RECORD SET:
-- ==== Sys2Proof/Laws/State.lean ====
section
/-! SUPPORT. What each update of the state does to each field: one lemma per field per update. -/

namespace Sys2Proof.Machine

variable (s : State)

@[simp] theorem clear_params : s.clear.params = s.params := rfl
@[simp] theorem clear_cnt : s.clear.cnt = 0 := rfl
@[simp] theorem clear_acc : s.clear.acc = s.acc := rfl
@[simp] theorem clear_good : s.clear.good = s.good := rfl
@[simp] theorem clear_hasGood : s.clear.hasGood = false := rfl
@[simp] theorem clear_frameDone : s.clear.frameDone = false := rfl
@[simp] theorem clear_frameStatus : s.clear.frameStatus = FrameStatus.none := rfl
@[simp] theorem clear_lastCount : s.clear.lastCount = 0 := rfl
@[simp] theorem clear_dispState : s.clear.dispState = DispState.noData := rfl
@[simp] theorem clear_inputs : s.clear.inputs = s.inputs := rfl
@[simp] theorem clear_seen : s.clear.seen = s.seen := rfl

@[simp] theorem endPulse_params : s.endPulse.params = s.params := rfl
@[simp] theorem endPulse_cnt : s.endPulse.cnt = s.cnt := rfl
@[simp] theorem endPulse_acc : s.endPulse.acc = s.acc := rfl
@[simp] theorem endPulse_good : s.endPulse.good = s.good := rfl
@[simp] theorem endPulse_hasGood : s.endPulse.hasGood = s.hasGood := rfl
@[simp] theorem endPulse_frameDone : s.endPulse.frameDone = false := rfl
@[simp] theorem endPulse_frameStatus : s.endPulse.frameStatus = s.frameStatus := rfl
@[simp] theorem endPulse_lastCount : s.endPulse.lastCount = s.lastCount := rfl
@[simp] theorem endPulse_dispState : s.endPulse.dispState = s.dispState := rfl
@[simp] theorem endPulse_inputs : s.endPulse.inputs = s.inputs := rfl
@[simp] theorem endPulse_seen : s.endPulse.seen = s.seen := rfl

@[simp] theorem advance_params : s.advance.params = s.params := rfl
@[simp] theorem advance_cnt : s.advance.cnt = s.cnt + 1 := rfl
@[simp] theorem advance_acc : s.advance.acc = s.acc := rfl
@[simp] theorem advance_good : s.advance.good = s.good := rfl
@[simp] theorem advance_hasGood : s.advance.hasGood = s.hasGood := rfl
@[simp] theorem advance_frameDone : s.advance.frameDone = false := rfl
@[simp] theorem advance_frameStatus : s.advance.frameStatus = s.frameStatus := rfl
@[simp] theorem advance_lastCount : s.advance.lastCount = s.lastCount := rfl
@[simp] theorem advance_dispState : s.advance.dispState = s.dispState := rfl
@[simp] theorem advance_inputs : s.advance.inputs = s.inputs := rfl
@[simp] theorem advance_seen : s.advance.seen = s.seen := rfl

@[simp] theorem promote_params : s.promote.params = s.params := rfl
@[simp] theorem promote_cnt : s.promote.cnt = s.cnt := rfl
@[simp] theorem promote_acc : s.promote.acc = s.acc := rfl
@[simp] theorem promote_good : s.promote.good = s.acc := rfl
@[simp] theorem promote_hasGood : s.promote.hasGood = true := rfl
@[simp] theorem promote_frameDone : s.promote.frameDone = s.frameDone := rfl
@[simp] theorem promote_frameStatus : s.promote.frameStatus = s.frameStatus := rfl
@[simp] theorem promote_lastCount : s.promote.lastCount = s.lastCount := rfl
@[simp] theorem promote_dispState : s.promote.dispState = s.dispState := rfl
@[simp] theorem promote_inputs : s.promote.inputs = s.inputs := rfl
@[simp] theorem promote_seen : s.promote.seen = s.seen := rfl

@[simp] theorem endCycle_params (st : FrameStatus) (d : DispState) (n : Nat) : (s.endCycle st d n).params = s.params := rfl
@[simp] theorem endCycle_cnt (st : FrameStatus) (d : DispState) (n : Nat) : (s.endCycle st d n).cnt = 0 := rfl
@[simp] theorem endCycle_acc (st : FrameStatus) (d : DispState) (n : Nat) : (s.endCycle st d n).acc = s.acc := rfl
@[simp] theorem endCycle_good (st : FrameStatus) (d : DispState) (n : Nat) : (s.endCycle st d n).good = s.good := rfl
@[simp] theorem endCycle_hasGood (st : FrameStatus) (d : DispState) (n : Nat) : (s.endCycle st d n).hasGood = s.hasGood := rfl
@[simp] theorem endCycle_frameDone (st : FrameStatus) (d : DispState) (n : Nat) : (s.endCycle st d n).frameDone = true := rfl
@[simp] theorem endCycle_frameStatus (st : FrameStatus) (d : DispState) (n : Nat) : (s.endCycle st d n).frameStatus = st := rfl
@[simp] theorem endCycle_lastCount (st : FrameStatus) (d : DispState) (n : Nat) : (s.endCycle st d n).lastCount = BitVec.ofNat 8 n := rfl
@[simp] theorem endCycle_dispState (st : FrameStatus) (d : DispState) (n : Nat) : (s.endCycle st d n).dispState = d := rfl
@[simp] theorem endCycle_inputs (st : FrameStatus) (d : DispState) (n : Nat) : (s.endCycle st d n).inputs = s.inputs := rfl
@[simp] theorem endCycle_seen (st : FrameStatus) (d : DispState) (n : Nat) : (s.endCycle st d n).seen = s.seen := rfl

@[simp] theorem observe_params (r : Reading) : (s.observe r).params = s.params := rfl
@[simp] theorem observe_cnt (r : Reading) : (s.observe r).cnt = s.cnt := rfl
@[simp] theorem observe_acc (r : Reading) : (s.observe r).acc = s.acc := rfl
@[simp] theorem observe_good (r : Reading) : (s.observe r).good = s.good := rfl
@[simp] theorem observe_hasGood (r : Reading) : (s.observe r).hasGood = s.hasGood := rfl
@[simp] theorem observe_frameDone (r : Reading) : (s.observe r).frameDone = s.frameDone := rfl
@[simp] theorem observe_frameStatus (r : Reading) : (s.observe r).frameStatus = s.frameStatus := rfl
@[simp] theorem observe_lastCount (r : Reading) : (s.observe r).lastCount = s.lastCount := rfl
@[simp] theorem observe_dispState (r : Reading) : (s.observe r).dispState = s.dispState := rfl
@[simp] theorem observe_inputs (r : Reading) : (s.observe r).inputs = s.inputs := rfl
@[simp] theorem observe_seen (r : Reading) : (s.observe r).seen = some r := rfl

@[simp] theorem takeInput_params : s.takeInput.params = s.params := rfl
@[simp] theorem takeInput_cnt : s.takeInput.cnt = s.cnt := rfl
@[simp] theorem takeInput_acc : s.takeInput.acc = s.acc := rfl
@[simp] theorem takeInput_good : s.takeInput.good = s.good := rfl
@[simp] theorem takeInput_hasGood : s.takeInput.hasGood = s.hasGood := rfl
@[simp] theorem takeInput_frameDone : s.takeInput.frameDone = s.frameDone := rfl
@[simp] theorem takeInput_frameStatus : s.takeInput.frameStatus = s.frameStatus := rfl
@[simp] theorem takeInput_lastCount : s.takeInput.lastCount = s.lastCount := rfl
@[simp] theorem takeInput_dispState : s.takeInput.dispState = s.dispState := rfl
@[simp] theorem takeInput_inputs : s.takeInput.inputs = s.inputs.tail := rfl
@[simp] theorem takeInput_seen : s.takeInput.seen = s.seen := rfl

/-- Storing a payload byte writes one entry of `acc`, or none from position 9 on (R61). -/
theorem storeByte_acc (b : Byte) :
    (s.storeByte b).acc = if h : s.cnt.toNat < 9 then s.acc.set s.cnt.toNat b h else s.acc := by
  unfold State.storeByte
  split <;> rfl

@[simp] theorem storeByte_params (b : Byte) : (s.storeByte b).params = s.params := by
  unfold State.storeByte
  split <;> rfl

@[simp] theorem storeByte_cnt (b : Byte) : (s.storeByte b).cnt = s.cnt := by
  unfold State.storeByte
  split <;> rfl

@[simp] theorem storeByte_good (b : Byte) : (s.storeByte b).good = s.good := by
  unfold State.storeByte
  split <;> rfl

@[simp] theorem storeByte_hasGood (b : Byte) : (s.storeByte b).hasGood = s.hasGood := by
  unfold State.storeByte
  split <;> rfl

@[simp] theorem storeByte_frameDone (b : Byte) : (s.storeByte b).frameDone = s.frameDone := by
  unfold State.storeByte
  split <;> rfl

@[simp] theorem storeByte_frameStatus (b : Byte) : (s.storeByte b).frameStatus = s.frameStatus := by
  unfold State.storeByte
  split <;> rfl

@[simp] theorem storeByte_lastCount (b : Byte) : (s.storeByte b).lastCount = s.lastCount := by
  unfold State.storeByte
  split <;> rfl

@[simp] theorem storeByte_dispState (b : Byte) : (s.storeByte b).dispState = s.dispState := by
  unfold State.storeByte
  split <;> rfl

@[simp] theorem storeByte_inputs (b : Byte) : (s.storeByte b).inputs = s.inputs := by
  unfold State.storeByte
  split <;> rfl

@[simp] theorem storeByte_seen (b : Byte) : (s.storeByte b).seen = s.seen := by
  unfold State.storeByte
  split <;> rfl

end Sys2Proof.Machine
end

* * *

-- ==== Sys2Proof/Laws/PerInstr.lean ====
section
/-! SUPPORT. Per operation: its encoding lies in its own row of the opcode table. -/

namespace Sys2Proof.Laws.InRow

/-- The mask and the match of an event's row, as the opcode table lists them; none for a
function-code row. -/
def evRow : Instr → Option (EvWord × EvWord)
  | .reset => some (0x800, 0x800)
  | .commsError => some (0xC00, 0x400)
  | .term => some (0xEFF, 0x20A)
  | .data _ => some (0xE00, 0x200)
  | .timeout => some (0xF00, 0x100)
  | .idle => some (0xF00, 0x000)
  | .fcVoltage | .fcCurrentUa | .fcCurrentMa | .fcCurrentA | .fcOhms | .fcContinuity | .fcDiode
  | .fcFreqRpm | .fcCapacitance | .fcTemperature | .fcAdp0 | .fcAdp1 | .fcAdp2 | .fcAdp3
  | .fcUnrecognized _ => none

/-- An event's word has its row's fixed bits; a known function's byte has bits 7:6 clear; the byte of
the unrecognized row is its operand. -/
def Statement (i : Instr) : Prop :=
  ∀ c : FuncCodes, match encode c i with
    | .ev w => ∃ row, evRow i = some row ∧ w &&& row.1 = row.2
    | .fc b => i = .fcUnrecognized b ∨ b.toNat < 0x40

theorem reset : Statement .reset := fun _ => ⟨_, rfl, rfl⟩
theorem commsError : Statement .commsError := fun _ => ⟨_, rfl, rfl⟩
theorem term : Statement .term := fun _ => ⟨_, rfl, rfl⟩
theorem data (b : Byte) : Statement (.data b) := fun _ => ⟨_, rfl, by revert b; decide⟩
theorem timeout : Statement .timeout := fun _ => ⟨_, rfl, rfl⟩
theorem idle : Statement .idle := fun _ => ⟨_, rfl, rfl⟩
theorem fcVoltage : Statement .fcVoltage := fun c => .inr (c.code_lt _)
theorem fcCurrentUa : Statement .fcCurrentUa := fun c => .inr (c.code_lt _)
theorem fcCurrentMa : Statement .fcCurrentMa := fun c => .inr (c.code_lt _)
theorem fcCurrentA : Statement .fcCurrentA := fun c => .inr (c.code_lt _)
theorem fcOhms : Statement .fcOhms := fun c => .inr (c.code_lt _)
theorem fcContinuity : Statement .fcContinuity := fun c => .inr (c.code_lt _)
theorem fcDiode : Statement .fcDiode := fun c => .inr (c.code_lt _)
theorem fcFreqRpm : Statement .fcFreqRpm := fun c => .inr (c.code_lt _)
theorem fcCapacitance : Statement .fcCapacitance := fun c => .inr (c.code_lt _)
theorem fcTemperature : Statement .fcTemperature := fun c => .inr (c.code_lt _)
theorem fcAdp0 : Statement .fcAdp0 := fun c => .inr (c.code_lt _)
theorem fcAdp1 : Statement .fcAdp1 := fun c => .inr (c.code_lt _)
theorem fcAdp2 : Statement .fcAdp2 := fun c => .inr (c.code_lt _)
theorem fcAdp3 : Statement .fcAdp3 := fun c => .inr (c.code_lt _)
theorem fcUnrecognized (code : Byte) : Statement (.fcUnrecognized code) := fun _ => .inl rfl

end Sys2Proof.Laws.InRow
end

EXERCISE INSTRUCTIONS: Exact duplication is required for the lines above, from the line that contains "-- ==== Sys2Proof/Laws/State.lean" to the line that contains "s.clear.inputs = s.inputs := rfl", inclusive; omit all others.

EXERCISE RESPONSE:
-- ==== Sys2Proof/Laws/State.lean ====
section
/-! SUPPORT. What each update of the state does to each field: one lemma per field per update. -/

namespace Sys2Proof.Machine

variable (s : State)

@[simp] theorem clear_params : s.clear.params = s.params := rfl
@[simp] theorem clear_cnt : s.clear.cnt = 0 := rfl
@[simp] theorem clear_acc : s.clear.acc = s.acc := rfl
@[simp] theorem clear_good : s.clear.good = s.good := rfl
@[simp] theorem clear_hasGood : s.clear.hasGood = false := rfl
@[simp] theorem clear_frameDone : s.clear.frameDone = false := rfl
@[simp] theorem clear_frameStatus : s.clear.frameStatus = FrameStatus.none := rfl
@[simp] theorem clear_lastCount : s.clear.lastCount = 0 := rfl
@[simp] theorem clear_dispState : s.clear.dispState = DispState.noData := rfl
@[simp] theorem clear_inputs : s.clear.inputs = s.inputs := rfl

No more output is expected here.